April 3, 2009

Bill to restore wrongful death of unborn in civil suits withdrawn

By Brigid Curtis Ayer

Good people with good intentions working to create good public policy can be derailed by political wrangling.

This year’s wrongful death bill, Senate Bill 341, which would have restored Indiana’s wrongful death law for viable fetuses in civil suits, hit a political snag on March 23 and was withdrawn by the bill’s sponsor.

Co-authored in the Senate by Sen. Brent Steele (R-Bedford) and Sen. Vaneta Becker (R-Evansville) and sponsored in the House by Rep. Peggy Welch (D-Bloomington), Senate Bill 341 would have allowed civil suits to be restored to its pre-2002 form to include the wrongful death or injury of an unborn child who had reached viability.

Under the bill, viability is defined as a fetus that could survive outside the womb, which is about seven months gestational age.

The bill passed the Senate by a 47-2 vote. In the House, the bill passed the Public Policy Committee, but when

Rep. Welch, a pro-life Democrat, realized that amendments were going to be attached to the bill to make it a pro-life, political football rather than an effort to correct the immediate problem in the statute, she withdrew the bill.

A common maneuver among elected representatives at the statehouse is the practice by both political parties to offer amendments which may either kill legislation or to get lawmakers to take a recorded vote on politically controversial language, which can later be used against them in election years.

Second reading amendments were filed in the House to amend Senate Bill 341, some of which would have a child defined as an unborn fetus at any stage of pregnancy rather than at viability, which is currently in the bill.

“The purpose of the bill is to restore legislative intent of the definition of a child for the purposes of wrongful death civil suits, which was changed by a 2002 ruling by the Indiana Supreme Court in the Bolin v. Wingert decision,” Rep. Welch said. “Basically in [the] Bolin [decision], the Indiana Supreme Court said that they didn’t believe the statute was clear regarding the definition of a child for civil wrongful death cases. They ruled that the definition of a child, for the purposes of a wrongful death civil suit, must be one who had taken a breath.”

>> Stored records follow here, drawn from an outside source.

-- ==== Sys2Proof/Machine/Loads.lean ====
section
/-! DEFINITION. The end of a loading command's copy (R535, R536). -/

namespace Sys2Proof.Machine

/-- The end of an ENC_COEF_LOAD's copy (R348, R417). -/
def encCoefLoaded (k crc : Nat) (image : List Byte) (s : State) : State × Reply :=
  checked [(crc32c image != crc, badField 24), (coefBad image, badRecord 0)]
    (fun s => (ecUpd k (fun x => { x with coefs := some (coefsOf image) }) s, .ok [])) s

/-- The opcodes of the loading commands (R535). -/
def loadOps : List Nat := [0x0206, 0x0405, 0x0406, 0x0407, 0x0603]

/-- A loading command that waits for its data. -/
def loadOutst (s : State) : Option Outst := s.hif.outst.find? fun o => loadOps.contains o.opcode

/-- What the data of a loading command does. -/
def loadApply (o : Outst) (data : List Byte) (s : State) : State × Reply :=
  let a (i : Nat) : Nat := o.arg.getD i 0
  match o.opcode with
  | 0x0206 => dpcdLoaded o.target (a 0) (a 1) data s
  | 0x0405 => coefLoaded o.target (a 0) (a 1) data s
  | 0x0406 => xferLoaded o.target (a 0) data s
  | 0x0407 => stillLoaded o.target (a 0) (a 1) (a 2) data s
  | _ => encCoefLoaded o.target (a 0) data s

/-- The outcome of a copied command written: its completion (R531). -/
def loadReply (o : Outst) (r : Reply) (s : State) : State :=
  match r with
  | .ok ws => completeOutst o 0 0 ws s
  | .no st d => completeOutst o st d [] s
  | .later _ _ => s

/-- LOAD_COPY_END: the data of the outstanding loading command has been copied, or its read has failed. -/
def loadEnd (data : Option (List Byte)) (s : State) : State :=
  match loadOutst s, data with
  | none, _ => s
  | some o, none => loadReply o dmaError s
  | some o, some d =>
    let (s1, r) := loadApply o d s
    loadReply o r s1

/-- LOAD_COPY_END (R535). -/
def execLoadCopyEnd (data : Option (List Byte)) (s : State) : Res := .next (loadEnd data s)

end Sys2Proof.Machine
end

The proposed legislation addressing fetal death was prompted by an incident that occurred in Indianapolis in April 2008 when a bank teller who was pregnant with twins was shot during an attempted bank robbery. She survived the gunshot wound, but her unborn twins did not. The woman was five months pregnant.

“In the situation with the bank teller who was carrying twins that died, where the one twin took a breath, it would have been considered a child, the other didn’t, so it couldn’t be considered a child in a civil wrongful death suit,” Rep. Welch said. “We are trying to move back the point of pre-Bolin, which was a 100-year tradition and precedent of recognizing a viable fetus as a child for the purpose of being a party in a wrongful death suit.”

In 1987, the legislature, while revising and updating civil suit statutes, defined a child as an unmarried individual without dependents, and who is less than 20 years of age.

Prior to 1987, it was commonly understood, accepted and supported in case law that a child in wrongful death suits included a viable fetus. The legislature did not intend to exclude the viable fetus. However, because the legislature did not explicitly include viable fetus in the definition, the court did believe it could act where the legislature had not.

In 2002, the Indiana Supreme Court’s Bolin v. Wingert ruling interpreted the definition of a child as one that had taken a breath. This ruling came about as the result of a lawsuit filed when a car accident involving Rebecca Bolin, who was eight to 10 weeks pregnant, suffered a miscarriage.

When the Bolin couple filed suit under Indiana’s wrongful death code for damages of their unborn child, the trial court found they had no claim under the current statute.

When the Bolins appealed their case to the Indiana Supreme Court, the court looked at the definition of a child and found that “the fact that the legislature did not expressly include unborn children within the definition of a ‘child’ in the Children Wrongful Death Statute lends further credence to our conclusion that an eight-to-10-week-old fetus does not meet the statute’s definition of ‘child.’ ”

The ruling stated that the legislature clearly set upper limits for a child, but not lower limits.

According to the Bolin v. Wingert case, the court based their decision on the fact that in other sections of the Indiana Code the legislature has enacted protections for unborn children using explicit language.

For example, Indiana Code 35-42-1-6, enacted in 1979, imposes criminal liability for the knowing or intentional termination of a human pregnancy, and in Indiana

Code 35-46-5-1 the legislature made it a crime to traffic in fetal tissue.

Rep. Welch said she is hopeful she can bring the bill back again before the April 29 session adjournment deadline. The Indiana Catholic Conference has been working with Rep. Welch, and is supportive of the legislation.